The Scottish National Gallery’s collection of prints and drawings has been built up through purchase, donation and bequest over many years. The generosity of supporters, donors, funding bodies and organisations has together helped to make the continued growth of this much treasured collection possible.

Works of art on paper make up the largest area of the Gallery’s permanent collection, comprising around 30,000 prints, drawings, watercolours, sketchbooks, and antiquarian volumes. When not on display, this vast resource is made available to the general public in the Prints and Drawings Study Room at the Scottish National Gallery.

Pamela Long among the 2014 MacArthur Fellows

Posted in books by Editor on September 18, 2014

I take inordinate pleasure each fall in seeing who’s included among the year’s MacArthur Fellows. It is inevitably a stimulating assortment of individuals producing intriguing work across wide-ranging scholarly, artistic, and cultural fields. I was especially happy to find Pamela Long among the 2014 recipients. I know only her work (particularly Openness, Secrecy, Authorship), but it’s encouraging to see this kind of recognition and substantive financial support go to an independent scholar. To the extent that the MacArthur ‘Genius Awards’ receive mainstream press coverage, one might at least hope that it gives the public a glimpse of another model of what it means to be a scholar (including the challenges). While Long’s current project focuses on the infrastructure of Renaissance Rome, it will, I imagine, be of interest to scholars addressing the Eternal City in the eighteenth-century, too. CH

From the MacArthur Foundation:

Pamela O. Long is an independent historian of science and technology who is rewriting the history of science, demonstrating how technologies and crafts are deeply enmeshed in the broader cultural fabric. Through meticulous analysis of textual, visual, antiquarian, and archival materials from across Europe, Long investigates how literacy, language, authorship, trade secrecy, and patronage regulated the interactions of scholars, artisans, architects, and engineers of the early modern period.

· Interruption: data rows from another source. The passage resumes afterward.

/-- The result is what `RECV` then reads, where each of its bytes is a place of its own, in no poison page and no fenced channel. -/
theorem State.Settled.collWritten (h : s.Settled) {out : List Byte}
    (hw : ∀ p ∈ (t.coll k).recv, p.x.poison = false ∧ ∀ i, i < p.n → s.fenced (p.x.pa + i) = false)
    (hnd : (partPlaces (t.coll k).recv).Nodup) (hlen : ((t.coll k).recv.map (·.n)).sum = out.length) :
    ((((s.collWritten id t k out).modColl id k (fun c => { c with st := 2 })).collDone id k).engineRead (t.coll k).recv).1 = out := by
  have hplaces := (t.coll k).recvLines_places
  have hfixed : (s.collFixed id k out).Settled := h.of_bank (h.idle.collFixed out) rfl
  have hstored := Stored.putRoom (bs := out) hfixed (wheelOf t.core) (ps := (t.coll k).recvLines)
    (by rw [hplaces, length_partPlaces, hlen]) ⟨fun q hq => ?_, fun a ha => ?_⟩ (hplaces ▸ hnd)
  · rw [hplaces] at hstored
    rw [State.collWritten, List.take_of_length_le (Nat.le_of_eq hlen.symm)]
    generalize ((s.collFixed id k out).putRoom (wheelOf t.core) (t.coll k).recvLines out).1 = u at hstored
    have hu : ((u.modColl id k (fun c => { c with st := 2 })).collDone id k).Settled :=
      hstored.settled.of_bank ⟨hstored.settled.idle.pending, hstored.settled.idle.host⟩ rfl
    rw [hu.engineRead fun p hp => (hw p hp).1]
    exact hstored.read (by rw [length_partPlaces, hlen])
  · obtain ⟨p, hp, hline⟩ := List.mem_flatMap.1 hq
    rw [Part.poison_lines hline]
    exact (hw p (List.mem_of_mem_filter hp)).1
  · rw [hplaces] at ha
    obtain ⟨p, hp, hin⟩ := List.mem_flatMap.1 ha
    obtain ⟨hlo, hhi⟩ := mem_rangeFrom.1 hin
    have hfence := (hw p hp).2 (a - p.x.pa) (by omega)
    rwa [show p.x.pa + (a - p.x.pa) = a by omega] at hfence

end

/-- Settles O53: the words by their slot and their descriptor; the completion by its writes, each at its home. -/
theorem collectives : Obligations.Collectives := by
  unfold Obligations.Collectives
  constructor
  · intro s t g e q x k h hcolls c s1 va
    have hk : k.val < t.colls.length := by
      rw [hcolls]
      exact k.isLt
    refine ⟨fun hst => ⟨?_, ?_⟩, fun hst => ⟨?_, ?_⟩, fun hst => ?_, h.nil.collCancel q hk, fun hrel => ⟨fun hal => ?_, ?_⟩⟩
    · rw [h.nil.collWait, if_pos hst]
    · replace hst : (t.coll k.val).st = 1 := hst
      rw [h.nil.collTest, if_neg (by omega), hst]
    · replace hst : (t.coll k.val).st = 2 := hst
      rw [h.nil.collWait, if_neg (by omega), if_pos hst]
    · rw [h.nil.collTest, if_pos hst]
    · replace hst : (t.coll k.val).st = 0 ∨ (t.coll k.val).st = 3 := hst
      rw [h.nil.collWait, if_neg (by omega), if_neg (by omega)]
    · rw [h.collGo hrel, if_pos hal]
      exact h.collKept (.of_notices (.relScope s g.core 6 t.paired)) (.of_notices (.relScope s g.core 6 t.paired)) stRejected
    · intro s2 bs hal hm hr
      obtain ⟨hregs, hposts⟩ := hr.collKeeps
      have hexec := h.collGo_read (k := k) hrel hal hm hr
      refine ⟨fun hnone => ?_, fun fg hfg => ?_⟩
      · rw [hexec, hnone]
        exact h.collKept hregs hposts stRejected
      · rw [hfg] at hexec
        dsimp only at hexec
        refine ⟨fun hbad => ?_, fun hgood hst => ?_, fun a b hgood hst h0 ha hb => ?_⟩
        · rw [hexec, if_pos hbad]
          exact h.collKept hregs hposts stRejected
        · rw [hexec, if_neg (ne_true_of_eq_false hgood), if_pos hst]
          obtain ⟨s', hnext, hmem, hwrote⟩ := h.collKept (k := k) hregs hposts stBusy
          exact ⟨s', hnext, hmem, hst ▸ hwrote⟩
        · rw [hexec, if_neg (ne_true_of_eq_false hgood), if_neg hst, State.collStart_eq h0 ha hb]
          obtain ⟨t1, ht1, -, hcolls1⟩ := hposts.some_of h.team_eq
          let x := collStarted bs fg s2.issuer a b
          have hteam := State.team?_modColl ht1 k.val (fun _ => x)
          have hslot : (t1.modColl k.val (fun _ => x)).coll k.val = x := Team.coll_modColl (hcolls1 ▸ hk) _
          have hstatus := h.collStatus (k := k) (hregs.trans (.modColl s2 t.id k.val _)) hteam stOk
          rw [hslot, show x.st = 1 from rfl] at hstatus
          obtain ⟨hnext, hmem, hwrote⟩ := hstatus
          obtain ⟨t', ht', -, hcolls'⟩ := (PostsKeep.putStatus (s2.modColl t.id k.val (fun _ => x)) e.q stOk 1).some_of hteam
          have hslot' := (Team.coll_eq hcolls' k.val).trans hslot
          refine ⟨_, t', hnext, hmem, hwrote, ht', ?_⟩
          rw [hslot']
          exact ⟨rfl, rfl, rfl, rfl, rfl⟩
  · intro s id t k ht hk c
    refine ⟨?_, fun hres => ?_, ?_⟩
    · obtain ⟨t', ht', hst⟩ := State.collStop_st ht hk
      exact ⟨_, t', rfl, fun _ => rfl, ht', hst⟩
    · obtain ⟨t', ht', hst⟩ := State.collStop_st ht hk
      refine ⟨s.collStop id k, t', ?_, fun _ => rfl, ht', hst⟩
      change execCollHeaderMismatch id k s = _
      rw [execCollHeaderMismatch, ht, Option.map_some, Option.getD_some, if_pos (by rw [show (t.coll k).result = none from hres]; rfl)]
    · intro sends hst hres hsound hsend hrecv hmigr hsnoops hhost hpushq hflights hgood hdone out
      have hidle : s.Idle := ⟨by rw [State.pending, hmigr, hsnoops, hpushq, hflights], hhost⟩
      obtain ⟨t', ht', hst', hres'⟩ := State.collDone_slot ht hk out
      exact ⟨_, t', State.collComplete_eq ht hk hst hres hsound hsend hgood hidle hrecv hdone, ht', hst', hres',
        fun hinv hstale hw hnd hlen => State.Settled.collWritten ⟨hidle, hstale, hinv.1⟩ hw hnd hlen⟩

end Sys2Proof.Machine

/-! # The key lookup engine (R330, R333, R337, R340, R344, R371) -/

namespace Sys2Proof.Machine

open Sys2Proof

/-! ## Vats and their queues -/

theorem insVat_find_ne {v : Vat} {n : Nat} (h : n ≠ v.num) (l : List Vat) :
    (insVat v l).find? (fun d => d.num == n) = l.find? (fun d => d.num == n) := by
  have hv : (v.num == n) = false := by simpa using Ne.symm h
  induction l with
  | nil => simp [insVat, hv]
  | cons d l ih =>
    unfold insVat
    split
    · rw [List.find?_cons, hv]
    · split
      · next heq =>
        have hd : (d.num == n) = false := by rw [← heq]; exact hv
        rw [List.find?_cons, hv, List.find?_cons, hd]
      · rw [List.find?_cons, List.find?_cons, ih]

theorem State.vat_modVat_ne (s : State) {n k : Nat} (f : Vat → Vat) (h : k ≠ n) : (s.modVat n f).vat k = s.vat k := by
  unfold State.vat State.modVat
  rw [insVat_find_ne (v := { f (s.vat n) with num := n }) h]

Her prize-winning book, Openness, Secrecy, Authorship: Technical Arts and the Culture of Knowledge from Antiquity to the Renaissance (2001), presents groundbreaking analysis of the co-evolution of artisans as writers and technological openness as an ideal in scientific inquiry. Long illustrates the complex relationship between authorship and the ownership of intellectual property; the act of authorship simultaneously makes information public—at least to those with access to the text—and asserts the author’s ownership of that information. Her second sole-authored book, Artisan/Practitioners and the Rise of the New Sciences, 1400–1600 (2011), revisits a central issue in the history of science: the influence of artisans, craftsmen, and engineers on the introduction of empirical methodologies into science. Long discards the historical framing of dichotomies—artist or scholar, practice or theory—by identifying arenas of communication and collaboration among individuals arrayed across a continuum from artisan to scholar.

Her work in progress is a cultural history of engineering in Rome between 1557 and 1590. Long connects the humanistic study of ancient texts and artifacts by sixteenth-century Romans to their development of innovative approaches to engineering problems like flood control—a linkage not commonly recognized among historians and philosophers. In works ranging from academic treatises to booklets for a general audience, Long has changed our understanding of the artisanal and intellectual heritage of modern science.

Pamela O. Long received a B.A. (1965), M.A. (1969), and Ph.D. (1979) from the University of Maryland, College Park, and an M.S.W. (1971) from Catholic University of America. She has held a series of fellowships and visiting positions at prestigious institutions, including Princeton University, the Getty Research Institute, the American Academy in Rome, the Folger Shakespeare Library in Washington, D.C., and the National Humanities Center.